ENTRIES SHOWN
theorem onChained_works {m : Bool} {s : State} (hs : s.steady) {e : Target}
    (he : s.target? s.operandByte = some e) {n k : Nat} (hseq : s.seq = .received k) :
    Works s (Outcome (.pcbIChained m) s) (EngineError (.pcbIChained m) s) (onChained e n s) := by
  rw [onChained]
  split
  · exact engineError_at_once (pcb_errors rfl (by decide)) rfl
  · next hl =>
    refine works_bind (acceptPart_works rfl hseq) fun _ t ht h => ?_
    obtain ⟨rfl, h⟩ := h
    have hw : Worked (s.takePart e n) ((s.takePart e n).levelUp.setEState .chaining) :=
      (State.levelUp_worked _).trans (State.setEState_worked _ _)
    refine works_upd hw (awaited_works rfl ((ht.trans hw).world.steady hs) (by simp [Config.maxSend]) e
      (.inr ⟨e, he, rfl⟩) ?_ fun _ => h)
    intro hlevel
    show _ < s.r + 1
    omega

/-! ## The probe -/

theorem probeRead_works {s : State} (hs : s.steady) (e : Target) :
    Works s (fun _ t => Heard s t) (fun c t => Heard s t ∧ c.isTransport = true) (probeRead e s) := by
  refine Op.catching_sat (E' := fun c t => Worked s t ∧ Heard s t ∧ ExchangeError c) ?_ fun c t h => ?_
  · refine works_bind (P := fun _ t => Heard s t) (E := fun c t => Heard s t ∧ ExchangeError c)
      (works_mono (readWithTimeout_sat (Nat.le_refl _) _ hs).works (fun _ _ _ h => h.1) fun _ _ _ h => h)
      fun n t _ h => ?_
    rw [Op.get_apply]
    exact ⟨Worked.refl t, h⟩
  · split
    · exact ⟨h.1, h.2.1⟩
    · next hc => exact ⟨h.1, h.2.1, h.2.2.resolve_right hc⟩

/-- R130: a probe leaves the registry as it was where it gives no reason of removal, else without the entry probed. -/
theorem probeOne_works {s : State} (hs : s.steady) (e : Target) :
    Works s (fun reason t => t.estate = s.estate ∧ t.mem = s.mem ∧
        t.registry = if reason = 0 then s.registry else s.registry.filter fun x => x.tn != e.tn)
      (fun c t => Heard s t ∧ c.isTransport = true) (probeOne e s) := by
  refine works_bind (works_mono (Exchanged.of_transported (E := fun c => c.isTransport = true)
    (sendFrame_sat (by simp [Config.maxSend]) hs (by omega)) fun _ h => h).works (fun _ _ _ h => h.1)
      fun _ _ _ h => h) fun _ t hw ht => ?_
  refine works_bind (works_mono (probeRead_works (hw.world.steady hs) e) (fun _ _ _ h => ht.trans h)
    fun _ _ _ h => ⟨ht.trans h.1, h.2⟩) fun reason u _ hu => ?_
  have hr : u.registry = s.registry := hu.field State.registry fun _ => rfl
  have hes : u.estate = s.estate := hu.field State.estate fun _ => rfl
  have hm : u.mem = s.mem := hu.field State.mem fun _ => rfl
  split
  · exact ⟨Worked.refl u, hes, hm, by rw [hr]; rfl⟩
  · next h0 => exact ⟨u.removeTarget_worked _, hes, hm, by rw [if_neg h0, ← hr]; rfl⟩

theorem execProbe_works {s : State} (hs : s.steady) :
    Works s (Outcome .probe s) (Failure .probe s)
      ((fun s => match s.target? s.operandByte with
        | none => Res.err .noTarget s
        | some e => ((probeOne e).bind fun reason =>
            Op.ret (After.done (if reason = 0 then 1#32 else 0#32) (BitVec.ofNat 32 reason))) s) s) := by
  dsimp only
  split
  · exact works_at_once rfl (by decide)
  · next e he =>
    have htn : e.tn = s.operandByte := by simpa using List.find?_some he
    refine works_bind (works_mono (probeOne_works hs e) (fun _ _ _ h => h) fun c t _ h =>
      h.1.failure rfl (.inl h.2) (ErrCode.mem_of_transport h.2 (by decide))) fun _ t _ h => ?_
    refine ⟨Worked.refl t, ?_, fun _ => ⟨h.1, nofun⟩, fun h => by cases h⟩
    have hreg := h.2.2
    rw [htn] at hreg
    split at hreg
    · exact .inl hreg
    · exact .inr hreg

theorem probeEach_works (es : List Target) (removed : Nat) {s : State} (hs : s.steady) :
    Works s (Outcome .probeAll s) (fun _ _ => False) (probeEach es removed s) := by
  induction es generalizing s removed with
  | nil => exact ⟨Worked.refl s, .same rfl, fun _ => ⟨rfl, nofun⟩, fun h => by cases h⟩
  | cons e es ih =>
    have h := probeOne_works hs e
    rw [probeEach]
    dsimp only
    cases hx : probeOne e s with
    | ok reason t =>
      rw [hx] at h
      obtain ⟨hw, hes, hm, hreg⟩ := h
      have hsub : t.registry.Sublist s.registry := by
        rw [hreg]
        split
        · exact List.Sublist.refl _
        · exact List.filter_sublist
      refine (ih _ (hw.world.steady hs)).mono (fun v u g => ⟨hw.trans g.1, ?_⟩) (fun _ _ g => g.2.elim)
        fun _ g => g.of_world hw.world
      · refine ⟨(g.2.1 : u.registry.Sublist t.registry).trans hsub, ?_⟩
        have g2 := g.2.2
        cases v with
        | done _ _ => exact ⟨fun h => ⟨(g2.1 h).1.trans hes, nofun⟩, g2.2⟩
        | failed _ _ => exact ⟨rfl, g2.2.1, g2.2.2.1.trans hes, g2.2.2.2.trans hm⟩
        | received _ => exact absurd g2.2.1 (by decide)
    | err c t =>
      rw [hx] at h
      exact ⟨h.1, (by rw [show t.registry = s.registry from h.2.1.field State.registry fun _ => rfl] :
        t.registry.Sublist s.registry), rfl, h.2.2, h.2.1.field State.estate fun _ => rfl,
        h.2.1.field State.mem fun _ => rfl⟩
    | cut t => rw [hx] at h; exact h
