/-- `RejectedFrames`: one byte, another target's frame, and a control byte of neither kind. -/
theorem witness_RejectedFrames :
    (let s := classifying [0x0A#8] false 0#32 0 []
     s.quiet = true ∧ s.seq = .received 1 ∧ s.target? s.operandByte = some (card 1#8 5000#32 false)) ∧
    (let s := classifying [0x0A#8, 0x02#8] false 0#32 0 []
     s.quiet = true ∧ s.seq = .received 2 ∧ s.frameByte 1 ≠ 1#8) ∧
    let s := classifying [0xC2#8, 0x01#8] false 0#32 0 []
    s.quiet = true ∧ s.seq = .received 2 ∧ s.frameByte 1 = 1#8 ∧
      ∀ i : Instr, i.format = .pcb → encode i ≠ s.frameByte 0 := by
  refine ⟨by decide +kernel, by decide +kernel, rfl, rfl, rfl, fun i hi => ?_⟩
  have : ∀ m : Bool, pcbIByte m ≠ 0xC2#8 ∧ pcbIChainedByte m ≠ 0xC2#8 ∧ pcbRByte m ≠ 0xC2#8 := by decide
  cases i <;> first | exact (this _).1 | exact (this _).2.1 | exact (this _).2.2 | decide

/-- `SingleBlockExchange`: the longest payload out, an answer that fills the capacity. -/
theorem witness_SingleBlockExchange :
    let e := card 1#8 5000#32 false
    let a := reply [4, 4] [0x0A#8, 0x01#8, 0x90#8, 0x00#8]
    let s := supplying .transceive { w0 := 1#32, w1 := 258#32, w2 := 2#32 } [] [e] [a]
    s.quiet = true ∧ s.seq = .start ∧ s.opc = 0x40#8 ∧ s.operandByte ≠ 0#8 ∧ s.a.w1.toNat ≤ 258 ∧
      s.a.w2.toNat ≤ 1024 ∧ s.target? s.operandByte = some e ∧ a.fits 508 (e.fwt.toNat / 1000) ∧ s.answers 1 a ∧
      a.bytes = [pcbIByte e.mark, e.tn] ++ [0x90#8, 0x00#8] ∧ [0x90#8, (0x00#8 : Byte)].length ≤ s.a.w2.toNat := by
  simp only [State.supplied, State.answers, Answer.fits, Answer.polled]
  decide +kernel

/-- `ChainedExchange`: V2 of 95_test_vectors.md. -/
theorem witness_ChainedExchange :
    let e := card 1#8 5000#32 false
    let a := reply [4, 4] [0x1A#8, 0x01#8, 0xAA#8, 0xBB#8]
    let b := reply [3, 3] [0x0B#8, 0x01#8, 0xCC#8]
    let s := supplying .transceive { w0 := 1#32, w1 := 2#32, w2 := 3#32 } [] [e] [a, b]
    s.quiet = true ∧ s.seq = .start ∧ s.opc = 0x40#8 ∧ s.operandByte ≠ 0#8 ∧ s.a.w1.toNat ≤ 258 ∧
      s.a.w2.toNat ≤ 1024 ∧ s.target? s.operandByte = some e ∧ a.fits 508 (e.fwt.toNat / 1000) ∧
      b.fits 508 (e.fwt.toNat / 1000) ∧ s.answersAll [a, b] ∧
      a.bytes = [pcbIChainedByte e.mark, e.tn] ++ [0xAA#8, 0xBB#8] ∧
      b.bytes = [pcbIByte (!e.mark), e.tn] ++ [0xCC#8] ∧ 2 + 1 ≤ s.a.w2.toNat := by
  simp only [State.supplied, State.answersAll, Answer.fits, Answer.polled]
  decide +kernel

/-- `CardNeverAnswers`: V3 of 95_test_vectors.md. -/
theorem witness_CardNeverAnswers :
    let e := card 2#8 0#32 false
    let a := reply [0] []
    let s := supplying .transceive { w0 := 2#32, w1 := 1#32, w2 := 1024#32 } [0x00#8] [e] (List.replicate 6 a)
    s.quiet = true ∧ s.seq = .start ∧ s.opc = 0x40#8 ∧ s.operandByte ≠ 0#8 ∧ s.a.w1.toNat ≤ 258 ∧
      s.a.w2.toNat ≤ 1024 ∧ s.target? s.operandByte = some e ∧ (List.replicate 5 a).length = 5 ∧
      (a.fits 508 (e.fwt.toNat / 1000) ∧ a.bytes = []) ∧ s.answersAll (a :: List.replicate 5 a) := by
  simp only [State.supplied, State.answersAll, Answer.fits, Answer.polled]
  decide +kernel

/-- `ProbeResult`: each verdict of R130, and a busy peer. -/
theorem witness_ProbeResult :
    let e := card 2#8 5000#32 true
    let o : Operands := { w0 := 2#32 }
    (started .probe o [] [] 0 []).target? 2#8 = none ∧
    (∀ p ∈ [(reply [2, 2] [0xAB#8, 0x02#8], 0), (reply [0, 0, 0, 0, 0, 0] [], 1), (reply [3, 3] [0xAB#8, 2#8, 0#8], 2),
        ({ polls := [counted509, counted509], bytes := [] }, 2), (reply [2, 2] [0xAB#8, 0x03#8], 3),
        (reply [2, 2] [0xAA#8, 0x02#8], 4)],
      (supplying .probe o [] [e] [p.1]).quiet = true ∧ (supplying .probe o [] [e] [p.1]).target? 2#8 = some e ∧
        (supplying .probe o [] [e] [p.1]).answers 1 p.1 ∧ p.1.toProbe e ∧ probeVerdict e p.1 = p.2) ∧
    let s : State := { started .probe o [] [e] 0 [] with env := { busy := [false] } }
    s.quiet = true ∧ s.target? s.operandByte = some e ∧ s.supplied [false] [] ∧ s.sel = false := by
  simp only [State.supplied, State.answers, Answer.toProbe, Answer.fits, Answer.tooLong, Answer.polled]
  decide +kernel

/-- `ProbeAllResult`: Q11 and Q12 of 95_test_vectors.md; a pass that ends, and one that a transport error ends. -/
theorem witness_ProbeAllResult :
    let l := [card 1#8 0#32 false, card 3#8 0#32 false]
    (let as := [reply [2] [0xAA#8, 0x01#8], reply [0] []]
     let s := supplying .probeAll {} [] l as
     s.quiet = true ∧ registryOk s.registry ∧ as.length = s.registry.length ∧
       (∀ p ∈ s.registry.zip as, p.2.toProbe p.1) ∧ s.answersAll as) ∧
    (let as := [reply [0] []]
     ∀ f ∈ frameFailures {} [0x09#8, 0#8, 0xAA#8, 3#8] [],
       let s : State := { started .probeAll {} [] l 0 [] with env := { busy := readyFor 2 ++ f.busy, miso := counted 0 } }
       s.quiet = true ∧ registryOk s.registry ∧ s.registry = [card 1#8 0#32 false] ++ card 3#8 0#32 false :: [] ∧
         as.length = 1 ∧ (∀ p ∈ [card 1#8 0#32 false].zip as, p.2.toProbe p.1) ∧ s.sel = false ∧
         s.supplied (readyFor (as.map fun a => 1 + a.windows s.cfg).sum ++ f.busy) (as.flatMap Answer.miso)) ∧
    ∀ o ∈ [exec .probeAll (supplying .probeAll {} [] l [reply [2] [0xAA#8, 0x01#8], reply [0] []]),
        exec .probeAll { started .probeAll {} [] l 0 [] with env := { busy := readyFor 2 ++ [false], miso := counted 0 } }],
      answers o State.completed = true := by
  simp only [registryOk, State.answersAll, State.supplied, Answer.toProbe, Answer.fits, Answer.tooLong, Answer.polled]
  decide +kernel

/-- `AllocResult`: an empty registry, a gap, the last number, and a full registry. -/
theorem witness_AllocResult :
    (started .tgtAlloc {} [] (cards 14) 0 []).quiet = true ∧
    (∀ n < 15, 1 ≤ n → ∃ e ∈ (started .tgtAlloc {} [] (cards 14) 0 []).registry, e.tn.toNat = n) ∧
    (¬ ∃ e ∈ cards 13, e.tn.toNat = 14) ∧ (∀ m < 14, 1 ≤ m → ∃ e ∈ cards 13, e.tn.toNat = m) ∧
    ¬ ∃ e ∈ cards 0, e.tn.toNat = 1 := by
  decide +kernel

/-- `InstallResult`: numbers 0 and 15; a number that is held; 14, which is free. -/
theorem witness_InstallResult :
    (started .tgtInstall {} [] [] 0 []).quiet = true ∧ (lowByte 0#32).toNat = 0 ∧ 14 < (lowByte 15#32).toNat ∧
    (1 ≤ (lowByte 1#32).toNat ∧ (lowByte 1#32).toNat ≤ 14 ∧ ∃ e ∈ cards 13, e.tn = lowByte 1#32) ∧
    (1 ≤ (lowByte 14#32).toNat ∧ (lowByte 14#32).toNat ≤ 14 ∧ ∀ e ∈ cards 13, e.tn ≠ lowByte 14#32) := by
  decide +kernel

/-- `RemoveResult`: an entry in the middle, and none. -/
theorem witness_RemoveResult :
    let s := started .tgtRemove { w0 := 2#32 } [] (cards 3) 0 []
    s.quiet = true ∧ s.registry = cards 1 ++ card 2#8 0#32 false :: [card 3#8 0#32 false] ∧
      (card 2#8 0#32 false).tn = s.operandByte ∧ registryOk s.registry ∧
      ∀ e ∈ (started .tgtRemove { w0 := 2#32 } [] (cards 1) 0 []).registry, e.tn ≠ 2#8 := by
  simp only [registryOk]
  decide +kernel

/-- `TargetReadResult`: the last entry, and none. -/
theorem witness_TargetReadResult :
    let s := started .tgtRead { w0 := 14#32 } [] (cards 14) 0 []
    s.quiet = true ∧ s.registry = cards 13 ++ card 14#8 0#32 false :: [] ∧
      (card 14#8 0#32 false).tn = s.operandByte ∧ registryOk s.registry ∧
      ∀ e ∈ (started .tgtRead { w0 := 2#32 } [] (cards 1) 0 []).registry, e.tn ≠ 2#8 := by
  simp only [registryOk]
  decide +kernel

/-- `InstructionEnds`, `ErrorCodes`, `EarlyErrors`: a command that ends with an early error. -/
theorem witness_InstructionEnds :
    let s := started .tgtAlloc {} [] (cards 14) 0 []
    s.busy = true ∧ s.noReset = true ∧ s.quiet = true ∧
      ∃ t, exec .tgtAlloc s = .next t ∧ t.completed = true ∧ t.err = .regFull ∧ t.err.errClass = 3#4 := by
  obtain ⟨t, ht, hp⟩ := answers_next (p := fun t => t.completed && t.err == .regFull && t.err.errClass == 3#4)
    (o := exec .tgtAlloc (started .tgtAlloc {} [] (cards 14) 0 [])) (by decide +kernel)
  simp only [Bool.and_eq_true, beq_iff_eq] at hp
  exact ⟨rfl, rfl, rfl, t, ht, hp.1.1, hp.1.2, hp.2⟩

WHAT TO DO
Every line in the material above that has the word "replicate" should be copied.

RESPONSE
    let s := supplying .transceive { w0 := 2#32, w1 := 1#32, w2 := 1024#32 } [0x00#8] [e] (List.replicate 6 a)
      s.a.w2.toNat ≤ 1024 ∧ s.target? s.operandByte = some e ∧ (List.replicate 5 a).length = 5 ∧
      (a.fits 508 (e.fwt.toNat / 1000) ∧ a.bytes = []) ∧ s.answersAll (a :: List.replicate 5 a) := by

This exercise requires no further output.